Anouk joined the 3rd Field Engineer Regiment in Westmount in 2000, serving as a Combat Engineer.

Anouk deployed to Bosnia in 2002 with 5th Engineer Regiment, where she was the victim of a jeep accident while on a mission.

She then joined an Information Operation unit based on CFB Longue Pointe in 2004, where she served as a PSYOPS Analyst until 2009.

Anouk also deployed as a PSYSOP analyst in Afghanistan in 2007-2008, where she patrolled the province of Kandahar to meet the local population on the “Hearts and Minds” campaign. She retired from the CAF as a Sergeant in 2010.

During her military career, Anouk also completed a bachelor’s degree in public communication from Laval University and a master’s degree in international studies from University of Montreal.

After her time in the CAF, Anouk was employed as a humanitarian worker for various organizations in many countries affected by war and natural disasters. She worked for the United Nations, Development Alternative Inc, the Canadian Red Cross, the IFRC and other non-profits in the Caribbean, Africa, and the Asia-Pacific region.
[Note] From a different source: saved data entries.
-- ==== Sys2Proof/Laws/PerInstr.lean ====
section
/-! SUPPORT. For each operation: its words stand in its own row of the opcode map (30_encoding.md R68) and their fields
fit its form (R66). -/

/-- The byte `0 ‖ i` of an index has bit 7 clear (R66). -/
theorem Sys2Proof.Laws.index_msb (i : BitVec 7) : (0#1 ++ i : Sys2Proof.Byte).msb = false := by
  rw [BitVec.msb_eq_getLsbD_last, BitVec.getLsbD_append]
  simp

namespace Sys2Proof.Laws.EncodesInRow

/-- The word of the instruction agrees with `match` under `mask` of its row, and its fields fit its form. -/
def Statement (i : Instr) : Prop :=
  encode i &&& i.op.maskBits = i.op.matchBits ∧ i.raw.fits i.op.form = true

theorem sysRst : Statement .sysRst := ⟨by decide, by decide⟩

theorem sysStat : Statement .sysStat := ⟨by decide, by decide⟩

theorem crcClr : Statement .crcClr := ⟨by decide, by decide⟩

theorem crcUpd (b : Byte) : Statement (.crcUpd b) := by
  refine ⟨?_, rfl⟩
  apply BitVec.eq_of_getLsbD_eq
  intro j hj
  simp only [encode, Instr.raw, RawCommand.toWord, Instr.op, Op.code, Instr.operandA, Instr.operandB,
    Op.maskBits, Op.matchBits, BitVec.getLsbD_and, BitVec.getLsbD_append]
  interval_cases j <;> simp

theorem crcRd : Statement .crcRd := ⟨by decide, by decide⟩

theorem pktInit (n : Byte) : Statement (.pktInit n) := by
  refine ⟨?_, rfl⟩
  apply BitVec.eq_of_getLsbD_eq
  intro j hj
  simp only [encode, Instr.raw, RawCommand.toWord, Instr.op, Op.code, Instr.operandA, Instr.operandB,
    Op.maskBits, Op.matchBits, BitVec.getLsbD_and, BitVec.getLsbD_append]
  interval_cases j <;> simp

theorem pktFill : Statement .pktFill := ⟨by decide, by decide⟩

theorem pktPoke (i : BitVec 7) (b : Byte) : Statement (.pktPoke i b) := by
  refine ⟨?_, ?_⟩
  · apply BitVec.eq_of_getLsbD_eq
    intro j hj
    simp only [encode, Instr.raw, RawCommand.toWord, Instr.op, Op.code, Instr.operandA, Instr.operandB,
      Op.maskBits, Op.matchBits, BitVec.getLsbD_and, BitVec.getLsbD_append]
    interval_cases j <;> simp
  · simp [RawCommand.fits, Instr.raw, Instr.op, Op.form, Instr.operandA, index_msb]

theorem pktPeek (i : BitVec 7) : Statement (.pktPeek i) := by
  refine ⟨?_, ?_⟩
  · apply BitVec.eq_of_getLsbD_eq
    intro j hj
    simp only [encode, Instr.raw, RawCommand.toWord, Instr.op, Op.code, Instr.operandA, Instr.operandB,
      Op.maskBits, Op.matchBits, BitVec.getLsbD_and, BitVec.getLsbD_append]
    interval_cases j <;> simp
  · simp [RawCommand.fits, Instr.raw, Instr.op, Op.form, Instr.operandA, Instr.operandB, index_msb]

theorem pktCsum : Statement .pktCsum := ⟨by decide, by decide⟩

theorem pktNext : Statement .pktNext := ⟨by decide, by decide⟩

theorem pktEmit : Statement .pktEmit := ⟨by decide, by decide⟩

end Sys2Proof.Laws.EncodesInRow
end

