/-- An instruction is an operation with operands of its form. -/
def Instr.equivOperands : Instr ≃ Σ o : Op, o.form.Operands where
  toFun i := ⟨i.op, i.operands⟩
  invFun x := x.1.apply x.2
  left_inv i := by cases i <;> rfl
  right_inv x := by
    obtain ⟨o, x⟩ := x
    cases o <;> rfl

/-- How many operand values a form admits: 2 to the number of its free bits (R66). -/
def Form.operandCount : Form → Nat
  | .none => 1
  | .a8 => 2 ^ 8
  | .idx => 2 ^ 7
  | .idxB8 => 2 ^ 7 * 2 ^ 8

theorem card_bitVec (n : Nat) : Nat.card (BitVec n) = 2 ^ n :=
  (Nat.card_congr BitVec.equivFin.toEquiv).trans (Nat.card_fin _)

theorem Form.card_operands (f : Form) : Nat.card f.Operands = f.operandCount := by
  cases f with
  | none => exact Nat.card_unique (α := Unit)
  | a8 => exact card_bitVec 8
  | idx => exact card_bitVec 7
  | idxB8 => exact (Nat.card_prod (BitVec 7) Byte).trans (congrArg₂ _ (card_bitVec 7) (card_bitVec 8))

theorem Form.finite_operands (f : Form) : Finite f.Operands :=
  Nat.finite_of_card_ne_zero (by rw [f.card_operands]; cases f <;> decide)

/-- The instructions are counted row by row of the opcode map. -/
theorem card_instr : Nat.card Instr = (Op.all.map fun o => o.form.operandCount).sum := by
  let : Fintype Op := Fintype.ofList Op.all Op.mem_all
  have := fun o : Op => o.form.finite_operands
  calc Nat.card Instr = Nat.card (Σ o : Op, o.form.Operands) := Nat.card_congr Instr.equivOperands
    _ = ∑ o : Op, Nat.card o.form.Operands := Nat.card_sigma
    _ = ∑ o ∈ Op.all.toFinset, o.form.operandCount := by simp only [Form.card_operands]; rfl
    _ = _ := List.sum_toFinset _ (by decide)

end Sys2Proof
end

section
/-! SUPPORT. The CRC of a sequence followed by its own CRC (40_crc.md R92). -/

namespace Sys2Proof.Machine

/-- A shift that pushes out a zero is a plain shift. -/
theorem crcShift_of_small {c : Word} (h : c.toNat < 2 ^ 15) : crcShift c = c <<< 1 := by
  have hb : c.getLsbD 15 = false := Nat.testBit_lt_two_pow h
  rw [crcShift, hb, if_neg Bool.false_ne_true]

/-- Shifts that push out only zeros are one plain shift. -/
theorem crcShifts_of_small (n : Nat) (c : Word) (h : c.toNat * 2 ^ n < 2 ^ 16) : crcShifts n c = c <<< n := by
  induction n generalizing c with
  | zero => simp [crcShifts_zero]
  | succ n ih =>
    have hall : c.toNat * 2 * 2 ^ n < 2 ^ 16 := by rwa [Nat.mul_assoc, ← Nat.pow_succ']
    have hone : c.toNat * 2 ≤ c.toNat * 2 * 2 ^ n := Nat.le_mul_of_pos_right _ (Nat.two_pow_pos n)
    have hnext : (c <<< 1).toNat = c.toNat * 2 := by
      rw [BitVec.toNat_shiftLeft, Nat.shiftLeft_eq, Nat.mod_eq_of_lt (by omega)]
    rw [crcShifts_succ, crcShift_of_small (by omega), ih _ (hnext ▸ hall), ← BitVec.shiftLeft_add, Nat.add_comm]

/-- A 16-bit value is its low byte XOR its high byte moved up. -/
theorem xor_hiByte (c : Word) : c ^^^ (zext16 (hiByte c) <<< 8) = zext16 (loByte c) := by
  apply BitVec.eq_of_getLsbD_eq
  intro j hj
  simp only [zext16, hiByte, loByte, BitVec.getLsbD_xor, BitVec.getLsbD_shiftLeft, BitVec.getLsbD_setWidth,
    BitVec.getLsbD_extractLsb']
  interval_cases j <;> simp

/-- The byte step on the accumulator's own high byte leaves the low byte, moved up. -/
theorem crc16Byte_hiByte (c : Word) : crc16Byte c (hiByte c) = zext16 (loByte c) <<< 8 := by
  have hb := (loByte c).isLt
  have hz : (zext16 (loByte c)).toNat = (loByte c).toNat := BitVec.toNat_setWidth_of_le (by decide)
  rw [crc16Byte, xor_hiByte, crcShifts_of_small 8 _ (by omega)]

/-- The byte step on an accumulator that is the byte moved up leaves zero. -/
theorem crc16Byte_cancel (b : Byte) : crc16Byte (zext16 b <<< 8) b = 0x0000#16 := by
  rw [crc16Byte, BitVec.xor_self]
  rfl

/-- Appending the CRC, high byte first, makes the CRC of the whole zero (40_crc.md R92). -/
theorem crc16_append_crc16 (m : List Byte) : crc16 (m ++ [hiByte (crc16 m), loByte (crc16 m)]) = 0x0000#16 := by
  rw [← List.singleton_append, ← List.append_assoc, crc16_snoc, crc16_snoc, crc16Byte_hiByte, crc16Byte_cancel]

end Sys2Proof.Machine
end

section
/-! SUPPORT. The wire frame byte by byte (30_encoding.md R60), and the frame that `PKT.EMIT` sends (41_packet.md
R120). -/

namespace Sys2Proof.Machine

section
variable {s t : State}

/-- A checksum that holds a value is the CRC of the payload (10_state.md R24). -/
theorem StateInv.chk_eq (h : StateInv s) {l : List Byte} {c : Word} (hl : payload s = some l)
    (hc : s.chk = some c) : c = crc16 l := by
  cases hv : s.valid with
  | false => exact absurd (hc.symm.trans (h.chkNone hv)) nofun
  | true =>
    have hcur := h.chkCurrent hv
    rw [hl, hc] at hcur
    exact Option.some.inj hcur

/-- What a `PKT.EMIT` that sends something sends (R120): the frame of the payload with the payload's CRC. -/
theorem execPktEmit_frame (hinv : StateInv s) (h : exec .pktEmit s = .next t) (hne : t.tx ≠ s.tx) :
    ∃ l, payload s = some l ∧ t.tx = s.tx ++ frame s.blk l (crc16 l) := by
  obtain h | ⟨-, f, hf, h⟩ := (exec_effect h).tx
  · exact absurd h hne
  · obtain ⟨l, c, hl, hc, rfl⟩ := currentFrame_eq_some.mp hf
    exact ⟨l, hl, hinv.chk_eq hl hc ▸ h⟩

end

/-- `NBLK` as the frame carries it (R22, R120). -/
theorem blk_xor_ff (s : State) : s.blk ^^^ 0xFF#8 = s.nblk := BitVec.xor_allOnes (x := s.blk)

/-- The block number and its complement in a frame (30_encoding.md R62). -/
theorem blk_xor_nblk (s : State) : s.blk ^^^ s.nblk = 0xFF#8 := by
  rw [← blk_xor_ff, ← BitVec.xor_assoc, BitVec.xor_self, BitVec.zero_xor]

theorem blk_add_nblk (s : State) : s.blk.toNat + s.nblk.toNat = 255 := by
  have := s.blk.isLt
  simp only [State.nblk, BitVec.toNat_not]
  omega

section
variable (b : Byte) (l : List Byte) (c : Word)

/-- After the three header bytes of a frame come the payload and the CRC (R60). -/
theorem frame_drop_header : (frame b l c).drop 3 = l ++ [hiByte c, loByte c] := rfl

theorem frame_payload {k : Nat} (hk : k < l.length) : (frame b l c)[3 + k]? = l[k]? := by
  rw [← List.getElem?_drop, frame_drop_header, List.getElem?_append_left hk]

theorem frame_crcHi : (frame b l c)[3 + l.length]? = some (hiByte c) := by
  rw [← List.getElem?_drop, frame_drop_header, List.getElem?_append_right (Nat.le_refl _), Nat.sub_self]
  rfl

theorem frame_crcLo : (frame b l c)[3 + (l.length + 1)]? = some (loByte c) := by
  rw [← List.getElem?_drop, frame_drop_header, List.getElem?_append_right (Nat.le_add_right _ _),
    Nat.add_sub_cancel_left]
  rfl

end

end Sys2Proof.Machine
end

section
/-! The statements of 30_encoding.md. -/

namespace Sys2Proof.Machine

/-- Settles O2: the word selects the row of its operation, and the row takes the operands back from it. -/
theorem decodeOfEncode : Obligations.DecodeOfEncode := decode_encode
Anouk’s humanitarian career came to an end in 2016, following a diagnosis of post-traumatic stress disorder linked to her mission in Afghanistan. That same year, Anouk participated in an expedition to Antarctica with True Patriot Love to raise funds for ill and injured Veterans transitioning to civilian life.

Anouk is now a manager in corporate security and lives in Ottawa with her husband and two children.

What memory from your expedition stands out for you?

The camaraderie at the end of the expedition was just like in the military after a long and hard exercise or course in the field.

What advice would you give someone embarking on their first expedition?

Be open minded. A lot of people want to reconnect with their abilities but for me, this experience actually helped me decelerate and realize I don’t need to be a hero.

What did you learn about yourself while training and then trekking?

I hate winter, LOL!

How does your life look different now than it did before you went on your expedition?

My life completely changed. By failing the summit, I realised that it was ok to “fail” and not be a hero or be like the boys all the time. I was also introduced to higher management at a major Canadian financial institution by two different civilian members and have been working there since.

What did you learn from the civilian mentor(s)?

Networking is REALLY important. I gained more understanding of the corporate world and networking which we don’t know in the military necessarily. It was also the first time in my life that I realized that people had respect for us, for what we did.

What do you think they learned from you?

Resilience, camaraderie and friendship while in a stressful experience.

What did your expedition mean to you?

It was a life-changer. Maybe it’s the opposite for a lot of people but for me, going there then not reaching the top, and realizing my limits was so important. To be able to sit down and say, “Hey, you don’t need to be the best all the time, right?”